As the role of the publisher changes, our traditional partnership in negotiating these issues may deteriorate. The adoption of the online medium for scholarly communication leads to very gradual, iterative shifts in the norms and values of the academy. Spiro, Lisa, “This is why we fight”: Defining the values of the digital humanities, in Debates in the digital humanities, ed.
The 'demand side' of the scholarly communication equation must therefore address the changes in the reading habits of consumers of published research. Although it might seem that any of these could be used to refer to the key process implied in the etymology of the term (that is, making something public), it is generally agreed that publication is the most restricted of the terms (although there is much overlap in their common usage). 20 Bob Shoemaker, 'The Future of the (e)Book', History Matters (1 December 2015), http://www.historymatters.group.shef.ac.uk/future-ebook/.
Lyons, Rebecca and Samantha Rayner, eds., The Academic Book of the Future (Basingstoke: Palgrave Macmillan, 2016), https://doi. Shoemaker, Bob, 'The Future of the (e)Book', History Matters (1 December 2015), http://www.historymatters.group.shef.ac.uk/future-ebook/. In the following section, we present a qualitative analysis of the effect of digital humanities, as evidenced by the case study database.
20 Lisa Spiro, "This Is Why We Fight": Defining the Values of the Digital Humanities, in Debates in the Digital Humanities, ed. Uniquely rare, of course; these artifacts contribute to the diverse media ecology of digital humanities. Spiro, Lisa, "This Is Why We Fight": Defining the Values of the Digital Humanities, in Debates in the Digital Humanities, ed.
12 Bernard Cerquiglini, In Praise of the Variant: A Critical History of Philology (Baltimore, MD: The Johns Hopkins University Press, 1999). Criticism and evaluation of the discourse code in the (digital) humanities has mostly focused on the evaluation of stance tracks and peer review of the 'surface' of the digital. The current practice of "black-boxing" code results in a neglect of its epistemological contributions and jeopardizes one of the key components of knowledge production in the digital humanities.
The development of the software is driven by tasks specific to the research at hand. The latter model relates to the content, the data as meaningful concepts and the analytical part of the research.
Cerquiglini, Bernard, In Praise of the Variant: A Critical History of Philology (Baltimore, MD: The Johns Hopkins University Press, 1999). Kemman, Max, Martijn Kleppe, and Stef Scagliola, “Just Google It: Digital Research Practices of Humanities Scholars,” in Proceedings of the Digital Humanities Congress 2012, ed. What has been the experience of digital humanities communities with the evaluation of digital scholarship in the years before c.
In short: what is the history of the acquisition and development of evaluative methods for evaluating digital scholarship in the humanities. This chapter contributes to this volume by presenting an overview of the trajectory and contours of debates about digital scholarship and communication that occurred in the humanities computing community. 9 American Council of Learned Societies, Our Cultural Commonwealth: Report of the American Council of Learned Societies Commission on Cyber Infrastructure for the Humanities and Social Sciences (New York: American Council of Learned Societies, 2006), p.

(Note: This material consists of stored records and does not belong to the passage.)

-- ==== Sys2Proof/Machine/Dispatch.lean ====
section
/-! DEFINITION. The dispatch of every operation to its meaning, one arm per row of spec/opcode_table.json. -/

namespace Sys2Proof.Machine

def exec (i : Instr) (s : State) : Host.Outcome State Fault Refusal :=
  match i with
  | .rdTcl => Sys2Proof.Machine.execRdTcl s
  | .rdTch => Sys2Proof.Machine.execRdTch s
  | .rdFifo => Sys2Proof.Machine.execRdFifo s
  | .rdCmd => Sys2Proof.Machine.execRdCmd s
  | .rdStat => Sys2Proof.Machine.execRdStat s
  | .rdIntstat => Sys2Proof.Machine.execRdIntstat s
  | .rdSeq => Sys2Proof.Machine.execRdSeq s
  | .rdFflags => Sys2Proof.Machine.execRdFflags s
  | .rdConfig => Sys2Proof.Machine.execRdConfig s
  | .rdCcf => Sys2Proof.Machine.execRdCcf s
  | .wrTcl v => Sys2Proof.Machine.execWrTcl v s
  | .wrTch v => Sys2Proof.Machine.execWrTch v s
  | .wrFifo v => Sys2Proof.Machine.execWrFifo v s
  | .wrCmd v => Sys2Proof.Machine.execWrCmd v s
  | .wrBusid v => Sys2Proof.Machine.execWrBusid v s
  | .wrTimeout v => Sys2Proof.Machine.execWrTimeout v s
  | .wrSyncp v => Sys2Proof.Machine.execWrSyncp v s
  | .wrSynco v => Sys2Proof.Machine.execWrSynco v s
  | .wrConfig v => Sys2Proof.Machine.execWrConfig v s
  | .wrCcf v => Sys2Proof.Machine.execWrCcf v s
  | .reset x => Sys2Proof.Machine.execReset x s
  | .flush x => Sys2Proof.Machine.execFlush x s
  | .devReset x => Sys2Proof.Machine.execDevReset x s
  | .busReset x => Sys2Proof.Machine.execBusReset x s
  | .select x => Sys2Proof.Machine.execSelect x s
  | .selXfer x => Sys2Proof.Machine.execSelXfer x s
  | .selAtn x => Sys2Proof.Machine.execSelAtn x s
  | .selAtnXfer x => Sys2Proof.Machine.execSelAtnXfer x s
  | .tSendData x => Sys2Proof.Machine.execTSendData x s
  | .tSendStat x => Sys2Proof.Machine.execTSendStat x s
  | .tReselect x => Sys2Proof.Machine.execTReselect x s
  | .tDisconnect x => Sys2Proof.Machine.execTDisconnect x s
  | .xfer x => Sys2Proof.Machine.execXfer x s
  | .release x => Sys2Proof.Machine.execRelease x s
  | .illegal v => Sys2Proof.Machine.execIllegal v s
  | .adv n => Sys2Proof.Machine.execAdv n s
  | .hreset => Sys2Proof.Machine.execHreset s
  | .parity b => Sys2Proof.Machine.execParity b s
  | .fireSel => Sys2Proof.Machine.execFireSel s
  | .fireCc => Sys2Proof.Machine.execFireCc s

end Sys2Proof.Machine
end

To explore these questions further, and thus to understand more about the antecedents of the evaluation of digital scholarship, I will map some of the conversations that the computing humanities community engaged in in the years before ca. In this way, I believe, the unfortunate reception digital scholarship sometimes receives from the wider community partly explains the ambivalence that some members of the computing humanities community expressed towards the evaluation of digital scholarship in the conversations summarized below.31 The conversations that took place about the evaluation of digital scholarship will now be presented, beginning with discussions about what outputs could be considered peer review. One of the richest sources of discussion about experiences with and attitudes toward the evaluation and peer review of digital scholarship that I have come across is contained in the Humanist archives.
As we will see, social and dialogical factors over the longer term also played a role in convincing the humanities computing community of the need to formally evaluate digital science in the humanities. Almost all of the "G10" (that is, the top thirteen research institutions of Canada) have institutionalized digital humanities activities in the form of degree […] programs […] or through institutes. Is it merely a coincidence that peer review efforts bear a particular kind of fruit, and exert a particular influence, around the time of the 'emergence' of the term digital humanities.
Is it plausible to suggest that advances made in the digital evaluation of scholarship have contributed to the institutionalization of the digital humanities. And, if so, what role can digital evaluation play in the ongoing development and institutionalization of the digital humanities. As indicated by Goldfield, peer review is closely connected to disciplinary identity.68 Our approaches to the evaluation of digital science in the coming years are of crucial importance, not only in terms of the field's ongoing institutionalization, but also in terms of what peer review can reveal about the digital humanities.